WORK ITEM:
Please count the lines in the records below that include the word "rest" and report only the total.

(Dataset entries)
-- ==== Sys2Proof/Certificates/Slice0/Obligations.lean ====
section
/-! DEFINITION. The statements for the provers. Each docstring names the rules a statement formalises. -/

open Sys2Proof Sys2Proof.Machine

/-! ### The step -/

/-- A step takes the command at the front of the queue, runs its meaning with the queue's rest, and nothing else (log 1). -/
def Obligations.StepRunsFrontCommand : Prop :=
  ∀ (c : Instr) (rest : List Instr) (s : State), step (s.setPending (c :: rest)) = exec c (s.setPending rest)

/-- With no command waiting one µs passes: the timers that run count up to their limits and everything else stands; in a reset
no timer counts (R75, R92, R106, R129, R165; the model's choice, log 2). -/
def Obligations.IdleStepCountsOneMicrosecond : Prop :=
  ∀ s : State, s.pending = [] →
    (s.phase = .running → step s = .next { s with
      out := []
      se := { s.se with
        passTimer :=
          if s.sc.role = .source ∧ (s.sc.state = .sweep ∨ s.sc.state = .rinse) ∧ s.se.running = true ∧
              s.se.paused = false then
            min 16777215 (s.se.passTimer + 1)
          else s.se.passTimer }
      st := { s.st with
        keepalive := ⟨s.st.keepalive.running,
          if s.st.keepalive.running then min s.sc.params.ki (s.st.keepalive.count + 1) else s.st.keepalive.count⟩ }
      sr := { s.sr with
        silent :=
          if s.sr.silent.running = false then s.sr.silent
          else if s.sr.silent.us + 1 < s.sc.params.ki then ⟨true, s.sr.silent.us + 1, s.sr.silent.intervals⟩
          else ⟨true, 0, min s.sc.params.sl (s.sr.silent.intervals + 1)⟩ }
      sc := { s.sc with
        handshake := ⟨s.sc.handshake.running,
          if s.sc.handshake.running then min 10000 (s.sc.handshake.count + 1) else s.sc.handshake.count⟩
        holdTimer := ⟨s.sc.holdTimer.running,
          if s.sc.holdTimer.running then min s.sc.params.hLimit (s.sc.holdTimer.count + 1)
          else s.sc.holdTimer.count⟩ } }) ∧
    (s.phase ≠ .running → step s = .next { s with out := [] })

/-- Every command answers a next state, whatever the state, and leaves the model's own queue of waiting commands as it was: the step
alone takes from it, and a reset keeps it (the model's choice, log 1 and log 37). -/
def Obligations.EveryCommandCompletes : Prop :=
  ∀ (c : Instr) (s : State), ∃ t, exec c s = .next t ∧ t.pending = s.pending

* * *

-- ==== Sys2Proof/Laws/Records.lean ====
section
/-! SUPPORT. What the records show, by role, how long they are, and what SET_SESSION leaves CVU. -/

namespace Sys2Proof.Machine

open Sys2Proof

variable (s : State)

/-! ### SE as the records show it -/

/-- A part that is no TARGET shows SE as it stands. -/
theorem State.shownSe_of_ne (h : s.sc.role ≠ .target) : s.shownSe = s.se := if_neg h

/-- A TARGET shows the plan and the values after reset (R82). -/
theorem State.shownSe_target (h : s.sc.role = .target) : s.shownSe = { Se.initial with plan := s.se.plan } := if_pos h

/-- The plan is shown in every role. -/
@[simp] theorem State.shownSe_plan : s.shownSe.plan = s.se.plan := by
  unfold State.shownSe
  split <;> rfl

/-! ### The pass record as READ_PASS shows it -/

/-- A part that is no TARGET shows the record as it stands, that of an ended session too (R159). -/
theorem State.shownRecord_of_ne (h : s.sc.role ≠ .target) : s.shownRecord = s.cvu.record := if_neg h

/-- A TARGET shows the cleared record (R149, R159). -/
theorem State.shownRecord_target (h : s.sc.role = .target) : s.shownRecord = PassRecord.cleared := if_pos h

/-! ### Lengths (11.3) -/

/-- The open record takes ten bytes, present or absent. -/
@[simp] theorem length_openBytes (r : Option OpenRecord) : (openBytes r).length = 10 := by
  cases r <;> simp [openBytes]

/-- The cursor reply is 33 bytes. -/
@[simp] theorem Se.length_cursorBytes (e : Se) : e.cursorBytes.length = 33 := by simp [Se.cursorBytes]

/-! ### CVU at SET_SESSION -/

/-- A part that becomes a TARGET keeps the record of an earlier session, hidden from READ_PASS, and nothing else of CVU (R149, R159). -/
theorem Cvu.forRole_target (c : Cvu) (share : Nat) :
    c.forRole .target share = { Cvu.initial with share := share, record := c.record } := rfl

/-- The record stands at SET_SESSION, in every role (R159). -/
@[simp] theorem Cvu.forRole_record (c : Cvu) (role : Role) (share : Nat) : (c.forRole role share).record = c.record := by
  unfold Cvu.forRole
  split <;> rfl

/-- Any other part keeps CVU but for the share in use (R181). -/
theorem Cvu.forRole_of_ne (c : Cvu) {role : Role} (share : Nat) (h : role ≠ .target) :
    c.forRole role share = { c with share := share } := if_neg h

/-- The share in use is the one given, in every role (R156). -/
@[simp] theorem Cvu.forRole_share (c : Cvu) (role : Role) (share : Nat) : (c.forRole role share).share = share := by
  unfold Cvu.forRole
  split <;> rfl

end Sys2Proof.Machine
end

THE ANSWER:
2